Expansion is fairly intuitive in simple cases; for example, the following expansion substitutes the value of the shell variable HOME into a command before the command is executed:

$ echo My home directory is: $HOME
My home directory is: /home/bennyb

The above example demonstrates parameter expansion; there are four other types of expansions which can occur, namely tilde expansion, command substitution, arithmetic expansion, and finally pathname expansion. Expansion is carried out in four distinct phases:

  1. Tilde expansion, parameter expansion, command substitution, and arithmetic expansion are performed in a left-to-right order on each word.

  2. The result of the preceding step undergoes field splitting where each expansion occurred to produce zero or more fields.

  3. Pathname expansion is performed on each resulting field, potentially generating additional fields.

  4. Quote removal is performed on each field.

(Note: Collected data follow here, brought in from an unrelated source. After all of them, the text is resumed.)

/-- R38, R247: a read before the first write faults; a written register reads as usual. -/
theorem test_unwritten_reads :
    view (fun t => (t.status, t.pc)) (run 0x8010 blankStart) = some (.halted (.unwrittenRead (.V 1) 0x200), 0x200) ∧
    view (·.status) (run 0xF107 blankStart) = some (.halted (.unwrittenRead .DT 0x200)) ∧
    view (·.status) (run 0xF033 (blankStart.setReg 0 7)) = some (.halted (.unwrittenRead .I 0x200)) ∧
    view (fun t => (t.reg 0, t.lacks (.V 0), t.lacks (.V 1))) (run 0x6007 blankStart) = some (7, false, true) ∧
    view (fun t => (t.reg 0, t.lacks (.V 0))) (run 0x8010 (blankStart.setReg 1 9)) = some (9, false) := by decide +kernel
/-- R161: n = 0 reads no address; R14: the range check comes before the operand is read. -/
theorem test_unwritten_order :
    view (·.drawFlag) (run 0xD010 ((blankStart.setReg 0 0).setReg 1 0)) = some true ∧
    view (·.status) (run 0xF033 (blankStart.setI 0xFFE)) =
      some (.halted (.memoryOutOfRange .write 4096 0x200)) := by decide +kernel

/-! ## Control transfer -/

/-- C-1, C-3. -/
theorem test_ret :
    view (fun t => (t.SP, t.pc, t.stack[0])) (run 0x00EE (at' 0x212 (stacked 1 0x204))) = some (0, 0x206, 0x204) ∧
    view (fun t => (t.SP, t.pc)) (run 0x0FEE (stacked 1 0x300)) = some (0, 0x302) := by decide
/-- C-2. -/
theorem test_ret_underflow :
    view (fun t => (t.status, t.pc)) (run 0x00EE (at' 0x212 start)) = some (.halted (.stackUnderflow 0x212), 0x212) := by
  decide
/-- C-4, C-19. -/
theorem test_jp : view (·.pc) (run 0x1ABC start) = some 0xABC ∧ view (·.pc) (run 0x1201 start) = some 0x201 := by decide
/-- C-6. -/
theorem test_call :
    view (fun t => (t.stack[0], t.SP, t.pc)) (run 0x2400 start) = some (0x200, 1, 0x400) := by decide
/-- C-7. -/
theorem test_call_overflow :
    view (fun t => (t.status, t.SP, t.pc)) (run 0x2400 (at' 0x240 (stacked 16 0))) =
      some (.halted (.stackOverflow 0x240), 16, 0x240) := by decide
/-- C-8, C-9, C-20. -/
theorem test_se_byte :
    view (·.pc) (run 0x3342 (start.setReg 3 0x42)) = some 0x204 ∧
    view (·.pc) (run 0x3343 (start.setReg 3 0x42)) = some 0x202 ∧
    view (·.pc) (run 0x3F01 (start.setReg VF 1)) = some 0x204 := by decide
/-- C-10, C-11. -/
theorem test_sne_byte :
    view (·.pc) (run 0x4342 (start.setReg 3 0x42)) = some 0x202 ∧
    view (·.pc) (run 0x4343 (start.setReg 3 0x42)) = some 0x204 := by decide
/-- C-12, C-13, X-13. -/
theorem test_se_reg :
    view (·.pc) (run 0x5560 ((start.setReg 5 0x10).setReg 6 0x10)) = some 0x204 ∧
    view (·.pc) (run 0x5560 ((start.setReg 5 0x10).setReg 6 0x11)) = some 0x202 ∧
    view (·.pc) (run 0x5561 ((start.setReg 5 0x33).setReg 6 0x33)) = some 0x204 := by decide
/-- C-14, C-15. -/
theorem test_sne_reg :
    view (·.pc) (run 0x9560 ((start.setReg 5 0x10).setReg 6 0x11)) = some 0x204 ∧
    view (·.pc) (run 0x9550 (start.setReg 5 0x10)) = some 0x202 := by decide
/-- C-16, C-17. -/
theorem test_jp_v0 :
    view (·.pc) (run 0xB300 start) = some 0x300 ∧ view (·.pc) (run 0xBFFF (start.setReg 0 0xFF)) = some 0x10FE := by
  decide

/-! ## Registers and arithmetic -/

/-- A-1. -/
theorem test_ld_byte : view (·.reg 10) (run 0x6A9C start) = some 0x9C := by decide
/-- A-3. -/
theorem test_add_byte_wraps : view v1f (run 0x7101 ((start.setReg 1 0xFF).setReg VF 0x55)) = some (0, 0x55) := by decide
/-- A-4. -/
theorem test_add_byte_vf : view (·.reg VF) (run 0x7FFF (start.setReg VF 1)) = some 0 := by decide
/-- A-5. -/
theorem test_ld_reg : view (fun t => (t.reg 0, t.reg 1)) (run 0x8010 (pair 0 0x7E)) = some (0x7E, 0x7E) := by decide
/-- A-6. -/
theorem test_or : view v0f (run 0x8011 ((pair 0xC3 0x3C).setReg VF 9)) = some (0xFF, 9) := by decide
/-- A-7. -/
theorem test_and : view v0f (run 0x8012 ((pair 0xC3 0x3C).setReg VF 9)) = some (0x00, 9) := by decide
/-- A-8. -/
theorem test_xor : view v0f (run 0x8013 ((pair 0xFF 0x0F).setReg VF 9)) = some (0xF0, 9) := by decide
/-- S2, S3, A-9, A-16. -/
theorem test_add_reg :
    view v0f (run 0x8014 (pair 0xFF 0x01)) = some (0x00, 1) ∧ view v0f (run 0x8014 (pair 0x01 0x01)) = some (0x02, 0) ∧
    view v0f (run 0x8014 (pair 0x7F 0x80)) = some (0xFF, 0) ∧ view v1f (run 0x8114 (pair 0 0x80)) = some (0x00, 1) := by
  decide
/-- F-1, F-2, F-12. -/
theorem test_add_reg_vf :
    view (·.reg VF) (run 0x8F14 ((start.setReg VF 0x05).setReg 1 0xFF)) = some 1 ∧
    view v1f (run 0x81F4 ((start.setReg VF 0x05).setReg 1 0xFF)) = some (0x04, 1) ∧
    view (·.reg VF) (run 0x8FF4 (start.setReg VF 0x80)) = some 1 := by decide
/-- S4, S5, A-10, A-15. -/
theorem test_sub :
    view v0f (run 0x8015 (pair 0x05 0x03)) = some (0x02, 1) ∧ view v0f (run 0x8015 (pair 0x03 0x05)) = some (0x02, 0) ∧
    view v0f (run 0x8015 (pair 0x04 0x04)) = some (0x00, 0) ∧ view v1f (run 0x8115 (pair 0 0x07)) = some (0x00, 0) := by
  decide
/-- F-3 to F-6. -/
theorem test_sub_vf :
    view (·.reg VF) (run 0x8F15 ((start.setReg VF 0x05).setReg 1 0x03)) = some 0xFE ∧
    view (·.reg VF) (run 0x8F15 ((start.setReg VF 0x03).setReg 1 0x05)) = some 0x05 ∧
    view v1f (run 0x81F5 ((start.setReg VF 0x03).setReg 1 0x05)) = some (0x04, 1) ∧
    view v1f (run 0x81F5 ((start.setReg VF 0x05).setReg 1 0x03)) = some (0xFD, 0) := by decide
/-- A-11. -/
theorem test_shr :
    view v0f (run 0x8016 (pair 0x05 0xFF)) = some (0x02, 1) ∧ view v0f (run 0x8016 (pair 0x80 0)) = some (0x40, 0) := by
  decide
/-- F-7. -/
theorem test_shr_vf : view (·.reg VF) (run 0x8F06 (start.setReg VF 0xFF)) = some 0 := by decide
/-- A-12, A-13, A-17. -/
theorem test_subn :
    view v0f (run 0x8017 (pair 0x03 0x05)) = some (0x02, 1) ∧ view v0f (run 0x8017 (pair 0x05 0x03)) = some (0xFE, 0) ∧
    view v0f (run 0x8017 (withParams (fun p => { p with subnUnderflow := .swap }) (pair 0x05 0x03))) = some (0x02, 0) ∧
    view v1f (run 0x8117 (pair 0 0x07)) = some (0x00, 0) := by decide
/-- F-10, F-11. -/
theorem test_subn_vf :
    view (·.reg VF) (run 0x8F17 ((start.setReg VF 0x03).setReg 1 0x05)) = some 0x04 ∧
    view v1f (run 0x81F7 ((start.setReg VF 0x03).setReg 1 0x05)) = some (0xFB, 0) := by decide
/-- A-14. -/
theorem test_shl :
    view v0f (run 0x801E (pair 0x81 0xFF)) = some (0x02, 1) ∧ view v0f (run 0x801E (pair 0x40 0)) = some (0x80, 0) := by
  decide
/-- F-8, F-9. -/
theorem test_shl_vf :
    view (·.reg VF) (run 0x8F0E (start.setReg VF 0x80)) = some 2 ∧
    view (·.reg VF) (run 0x8F0E (start.setReg VF 0x7F)) = some 0 := by decide
/-- R131: one draw a step. -/
theorem test_rnd_counts : view (fun t => (t.draws, t.pc)) (run 0xC00F start) = some (1, 0x202) := by decide

/-! ## Index register and memory -/

/-- M-1. -/
theorem test_ld_i : view (·.I) (run 0xA123 start) = some 0x123 := by decide
/-- M-2, M-3. -/
theorem test_add_i :
    view (fun t => (t.I, t.reg VF)) (run 0xF01E ((start.setI 0x0FFF).setReg 0 1)) = some (0x1000, 0) ∧
    view (·.I) (run 0xF01E ((start.setI 0xFFFF).setReg 0 2)) = some 1 := by decide
/-- M-4. -/
theorem test_ld_f :
    view (·.I) (run 0xF029 (start.setReg 0 0x0F)) = some 0x04B ∧
    view (·.I) (run 0xF029 (start.setReg 0 0xFF)) = some 0x4FB := by decide
/-- M-5, M-6. -/
theorem test_bcd :
    view (fun t => (t.byteAt 0x300, t.byteAt 0x301, t.byteAt 0x302)) (run 0xF033 ((start.setI 0x300).setReg 0 156)) =
      some (1, 5, 6) ∧
    view (fun t => (t.byteAt 0xFFD, t.byteAt 0xFFE, t.byteAt 0xFFF)) (run 0xF033 ((start.setI 0xFFD).setReg 0 123)) =
      some (1, 2, 3) := by decide
/-- M-7. -/
theorem test_bcd_fault :
    view (fun t => (t.status, t.byteAt 0xFFE)) (run 0xF033 ((start.setI 0xFFE).setReg 0 255)) =
      some (.halted (.memoryOutOfRange .write 4096 0x200), 0) := by decide
/-- M-8, M-14. -/
theorem test_store :
    view (fun t => (t.byteAt 0x300, t.byteAt 0x301, t.I)) (run 0xF055 ((pair 0xAA 0xBB).setI 0x300)) =
      some (0xAA, 0, 0x300) ∧
    view (·.byteAt 0x40) (run 0xF055 ((pair 0x55 0).setI 0x40)) = some 0x55 := by decide
/-- M-10, M-11. -/
theorem test_store_fault :
    view (fun t => (t.status, t.byteAt 0xFF1)) (run 0xFF55 ((pair 1 1).setI 0xFF1)) =
      some (.halted (.memoryOutOfRange .write 4096 0x200), 0) ∧
    view (·.status) (run 0xF055 (start.setI 0xFFFF)) = some (.halted (.memoryOutOfRange .write 0xFFFF 0x200)) := by decide
/-- R145, with M-12's first bytes. -/
theorem test_load :
    view (fun t => (t.reg 0, t.reg 1, t.reg 2, t.I)) (run 0xF165 ((start.setI 0x300).storeBytes 0x300 [0x10, 0x11, 0x12])) =
      some (0x10, 0x11, 0, 0x300) := by decide
/-- M-13. -/
theorem test_load_fault :
    view (·.status) (run 0xF065 (start.setI 0x1000)) = some (.halted (.memoryOutOfRange .read 0x1000 0x200)) := by decide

If any fields result at the end of this process, the first will be interpreted as a command name, and the remaining fields as its arguments.

Tilde Expansion

Whenever an unquoted tilde appears at the beginning of a word, the tilde and any characters following it up to the next slash (/), if there is one, form a tilde prefix. For example, ~bennyb/documents/final_exam.pdf contains the tilde-prefix ~bennyb. The tilde prefix is replaced with the path to the named user’s home directory, which is queried from the system’s user database file /etc/passwd:

$ echo ~bennyb/documents/final_exam.pdf
/home/bennyb/documents/final_exam.pdf

If a name is omitted (e.g. ~/documents/final_exam.pdf), then the tilde prefix is replaced with the value of the HOME environment variable, which conventionally contains the pathname of the user’s own home directory:

$ echo ~/documents/final_exam.pdf
/home/bennyb/documents/final_exam.pdf

Note

Implicit tilde-expansion is subtly different from explicitly naming oneself, in that the value of the HOME variable can be set arbitrarily, while the explicit version of tilde expansion always queries /etc/passwd. This difference is sometimes exploited to implement switching between multiple configuration environments by storing each in a separate directory and modifying the value of HOME to point to the appropriate one for a particular environment.

If a tilde appears anywhere else in a word, or is quoted by any of the mechanisms described above, it retains its literal value:

$ echo Hello~World!
Hello~World!

The implicit form of tilde expansion is used frequently to refer to one’s own files, while the explicit form is generally used by administrators to quickly access particular users’ home directories.

Parameter Expansion

Parameter expansion takes the form ${expression}; in the simplest case, expression is the name of a shell parameter, and the sequence is replaced with the value of that parameter:

$ echo My home directory is: \"${HOME}\"
My home directory is: "/home/bennyb"

All parameters have values that are represented as strings, which may be zero length; parameters may also be unset, which often has the same effect as, but is subtly different from, having a zero-length value. There are three classes of shell parameters, namely the positional parameters, shell special parameters, and shell variables.

Positional and Special Parameters

The positional parameters are numbered starting from 1, and represent each of the parameters that the shell, itself, was invoked with; in general, no positional parameters are set in interactive shell sessions, so these variables are largely reserved for shell scripting, and their uses will be discussed in the next module.

There are eight shell special parameters, each of which is used to query information about the shell, and these are represented by single-character parameter names: @, *, #, ?, -, $, !, and 0. As with the positional parameters, these are rarely used outside of shell scripts, so we will discuss these in the next module as well.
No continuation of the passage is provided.